## TASK OBJECTIVE
Some of the lines below need repeating. Reproduce exactly those between the lines holding "whose step comes next (43" and "entry 12). -/", inclusive.

## RECORDS SHOWN
========

-- ==== Sys2Proof/Config.lean ====
section
/-! DEFINITION. The fixed parameters of spec/00_scope.md rule R6: none is configurable, and the spec leaves no value free. -/

namespace Sys2Proof.Config

/-- `N`: bits per block (R6). -/
def blockBits : Nat := 2304

/-- `N1 = N - 1`: the counted positions of a block and the boundary offset (R6). -/
def countedBits : Nat := 2303

/-- The longest instruction, and the only length: `CMDW` (R6, R50). -/
def commandBits : Nat := 40

end Sys2Proof.Config
end

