-- ==== Sys2Proof/Laws/PerInstr.lean ====
section
/-! SUPPORT. One lemma per command: its canonical word has RSV 0 and the OP of its row. -/

namespace Sys2Proof.Laws.CanonicalWord

/-- The OP that selects a command (spec/30_encoding.md R52). -/
def opcode : Instr → BitVec 4
  | .nop => 0x0
  | .add _ _ => 0x1
  | .sub _ _ => 0x2
  | .mul2 _ => 0x3
  | .mul5 _ => 0x4
  | .mul10 _ => 0x5
  | .mul15 _ => 0x6
  | .mul20 _ => 0x7
  | .lt _ _ => 0x8
  | .gt _ _ => 0x9
  | .sext _ => 0xA
  | .classify _ _ => 0xB
  | .cntClear => 0xC
  | .cntBit _ => 0xD
  | .cntByte _ => 0xE
  | .cntClassify => 0xF

/-- The canonical word of a command matches the command's row and no other. -/
def Statement (i : Instr) : Prop := rsvField (encode i) = 0 ∧ opField (encode i) = opcode i

theorem nop : Statement .nop := ⟨rsvField_packWord _ _ _, opField_packWord _ _ _⟩
theorem add (a b : Fixed17) : Statement (.add a b) := ⟨rsvField_packWord _ _ _, opField_packWord _ _ _⟩
theorem sub (a b : Fixed17) : Statement (.sub a b) := ⟨rsvField_packWord _ _ _, opField_packWord _ _ _⟩
theorem mul2 (a : Fixed17) : Statement (.mul2 a) := ⟨rsvField_packWord _ _ _, opField_packWord _ _ _⟩
theorem mul5 (a : Fixed17) : Statement (.mul5 a) := ⟨rsvField_packWord _ _ _, opField_packWord _ _ _⟩
theorem mul10 (a : Fixed17) : Statement (.mul10 a) := ⟨rsvField_packWord _ _ _, opField_packWord _ _ _⟩
theorem mul15 (a : Fixed17) : Statement (.mul15 a) := ⟨rsvField_packWord _ _ _, opField_packWord _ _ _⟩
theorem mul20 (a : Fixed17) : Statement (.mul20 a) := ⟨rsvField_packWord _ _ _, opField_packWord _ _ _⟩
theorem lt (a b : Fixed17) : Statement (.lt a b) := ⟨rsvField_packWord _ _ _, opField_packWord _ _ _⟩
theorem gt (a b : Fixed17) : Statement (.gt a b) := ⟨rsvField_packWord _ _ _, opField_packWord _ _ _⟩
theorem sext (a : Fixed17) : Statement (.sext a) := ⟨rsvField_packWord _ _ _, opField_packWord _ _ _⟩
theorem classify (a b : Fixed17) : Statement (.classify a b) := ⟨rsvField_packWord _ _ _, opField_packWord _ _ _⟩
theorem cntClear : Statement .cntClear := ⟨rsvField_packWord _ _ _, opField_packWord _ _ _⟩
theorem cntBit (b : Bit) : Statement (.cntBit b) := ⟨rsvField_packWord _ _ _, opField_packWord _ _ _⟩
theorem cntByte (v : BitVec 8) : Statement (.cntByte v) := ⟨rsvField_packWord _ _ _, opField_packWord _ _ _⟩
theorem cntClassify : Statement .cntClassify := ⟨rsvField_packWord _ _ _, opField_packWord _ _ _⟩

end Sys2Proof.Laws.CanonicalWord
end

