theorem and_usedBits_of_operand_a (hmask : usedBits (op.setWidth 40) = 0xC0001FFFFF) :
    w &&& usedBits w = packWord op (aField w) 0 := by
  rw [and_usedBits_eq_packWord hrsv hop (BitVec.allOnes 17) 0#17 hmask, BitVec.and_allOnes, BitVec.and_zero]
  rfl

theorem and_usedBits_of_operands_ab (hmask : usedBits (op.setWidth 40) = 0xFFFFFFFFFF) :
    w &&& usedBits w = packWord op (aField w) (bField w) := by
  rw [and_usedBits_eq_packWord hrsv hop (BitVec.allOnes 17) (BitVec.allOnes 17) hmask, BitVec.and_allOnes,
    BitVec.and_allOnes]

/-- The n low bits of A, widened with zeros. -/
theorem and_usedBits_of_narrow_operand {n : Nat} (hmask : usedBits (op.setWidth 40) =
      (0b11#2 ++ 0#17 ++ (BitVec.allOnes n).setWidth 17 ++ 0b1111#4 : BitVec 40)) :
    w &&& usedBits w = packWord op (((aField w).extractLsb' 0 n).setWidth 17) 0 := by
  have hlow : aField w &&& (BitVec.allOnes n).setWidth 17 = ((aField w).extractLsb' 0 n).setWidth 17 := by
    apply BitVec.eq_of_getLsbD_eq
    intro i hi
    simp [hi, Bool.and_comm]
  rw [and_usedBits_eq_packWord hrsv hop _ 0#17 hmask, hlow, BitVec.and_zero]
  rfl

end Legal

/-- The command a word's OP selects has that OP. -/
theorem opcode_decodeOp (w : Command) : opField w = opcode (decodeOp w) := by
  rcases opField_cases (opField w) with hop | hop | hop | hop | hop | hop | hop | hop | hop | hop | hop | hop | hop | hop |
    hop | hop <;> rw [decodeOp_of_op w _ hop, hop] <;> rfl

/-- The canonical word of what a legal word decodes to is the word's used part (R51, R55). -/
theorem encode_decodeOp {w : Command} (hrsv : rsvField w = 0) : encode (decodeOp w) = w &&& usedBits w := by
  have hop := opcode_decodeOp w
  cases hi : decodeOp w with
  | nop | cntClear | cntClassify =>
    rw [hi] at hop
    exact (and_usedBits_of_no_operand hrsv hop rfl).symm
  | mul2 a | mul5 a | mul10 a | mul15 a | mul20 a | sext a =>
    rw [hi] at hop
    rw [decodeOp_of_op w _ hop] at hi
    cases hi
    exact (and_usedBits_of_operand_a hrsv hop rfl).symm
  | add a b | sub a b | lt a b | gt a b | classify a b =>
    rw [hi] at hop
    rw [decodeOp_of_op w _ hop] at hi
    cases hi
    exact (and_usedBits_of_operands_ab hrsv hop rfl).symm
  | cntBit b | cntByte v =>
    rw [hi] at hop
    rw [decodeOp_of_op w _ hop] at hi
    cases hi
    exact (and_usedBits_of_narrow_operand hrsv hop rfl).symm

end Sys2Proof

namespace Sys2Proof.Machine

/-- What a word does is decided by its used bits alone (R51). -/
theorem perform_congr_usedBits {w w' : Command} (h : w &&& usedBits w = w' &&& usedBits w) (s : State) :
    perform w s = perform w' s := by
  have hrsv : rsvField w = rsvField w' := by rw [← rsvField_and_usedBits w w, h, rsvField_and_usedBits]
  by_cases hr : rsvField w = 0
  · have hr' : rsvField w' = 0 := hrsv.symm.trans hr
    have hi : decodeOp w = decodeOp w' :=
      encode_injective (by rw [encode_decodeOp hr, encode_decodeOp hr', h, usedBits_congr h])
    rw [perform_legal w s hr, perform_legal w' s hr', hi]
  · rw [perform_illegal w s hr, perform_illegal w' s (hrsv ▸ hr)]
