-- ==== Sys2Proof/Machine/HostStep.lean ====
section
/-! DEFINITION. The host's step: the next operation of its script at the port (43 R190, 20 R70), and
whose step comes next (43 R198; log entry 1). -/

namespace Sys2Proof.Machine

/-- The first operation of the script is done. -/
def nextOp (s : State) : State :=
  { s with host := { s.host with script := s.host.script.drop 1 } }

/-- Whose step comes next. While BUSY = 0 only the host can move (43 R190); while BUSY = 1 the
schedule says, and the engine moves when it is exhausted: the completion always comes (43 R198). -/
def mover (s : State) : Agent :=
  if s.status.busy then s.host.turns.headD .engine else .host

/-- A step taken while BUSY = 1 uses up one turn of the schedule. -/
def takeTurn (s : State) : State :=
  if s.status.busy then { s with host := { s.host with turns := s.host.turns.drop 1 } } else s

/-- `WAIT` (30 R102): one read of STATUS; the operation stays at the head of the script while bit 0
(BUSY) reads 1 (log entry 10). -/
def waitStep (s : State) : State :=
  if (portRead s (regAddr .STATUS)).getLsbD 0 then observe (regAddr .STATUS) s
  else nextOp (observe (regAddr .STATUS) s)

/-- One operation of the host. -/
def runOp (op : HostOp) (s : State) : Outcome :=
  match op with
  | .read a => .next (nextOp (observe a s))
  | .write a w => .next (nextOp (portWrite s a w))
  | .wait => .next (waitStep s)
  | .busRead byteAddr size =>
    match wrapperAddr byteAddr size with
    | some a => .next (nextOp (observeBytes byteAddr a s))
    | none => .refused (.busAccess byteAddr size)
  | .busWrite byteAddr data =>
    match wrapperAddr byteAddr data.length with
    | some a => .next (nextOp (portWrite s a (wordOfBytes data)))
    | none => .refused (.busAccess byteAddr data.length)
  | .reset => .next (nextOp (resetEngine s))

/-- The host's step: with no operation left it does nothing (70 R262; log entry 12). -/
def hostStep (s : State) : Outcome :=
  match s.host.script with
  | [] => .next s
  | op :: _ => runOp op s

end Sys2Proof.Machine
end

========

## SOLUTION
whose step comes next (43 R198; log entry 1). -/

namespace Sys2Proof.Machine

/-- The first operation of the script is done. -/
def nextOp (s : State) : State :=
  { s with host := { s.host with script := s.host.script.drop 1 } }

/-- Whose step comes next. While BUSY = 0 only the host can move (43 R190); while BUSY = 1 the
schedule says, and the engine moves when it is exhausted: the completion always comes (43 R198). -/
def mover (s : State) : Agent :=
  if s.status.busy then s.host.turns.headD .engine else .host

/-- A step taken while BUSY = 1 uses up one turn of the schedule. -/
def takeTurn (s : State) : State :=
  if s.status.busy then { s with host := { s.host with turns := s.host.turns.drop 1 } } else s

/-- `WAIT` (30 R102): one read of STATUS; the operation stays at the head of the script while bit 0
(BUSY) reads 1 (log entry 10). -/
def waitStep (s : State) : State :=
  if (portRead s (regAddr .STATUS)).getLsbD 0 then observe (regAddr .STATUS) s
  else nextOp (observe (regAddr .STATUS) s)

/-- One operation of the host. -/
def runOp (op : HostOp) (s : State) : Outcome :=
  match op with
  | .read a => .next (nextOp (observe a s))
  | .write a w => .next (nextOp (portWrite s a w))
  | .wait => .next (waitStep s)
  | .busRead byteAddr size =>
    match wrapperAddr byteAddr size with
    | some a => .next (nextOp (observeBytes byteAddr a s))
    | none => .refused (.busAccess byteAddr size)
  | .busWrite byteAddr data =>
    match wrapperAddr byteAddr data.length with
    | some a => .next (nextOp (portWrite s a (wordOfBytes data)))
    | none => .refused (.busAccess byteAddr data.length)
  | .reset => .next (nextOp (resetEngine s))

/-- The host's step: with no operation left it does nothing (70 R262; log entry 12). -/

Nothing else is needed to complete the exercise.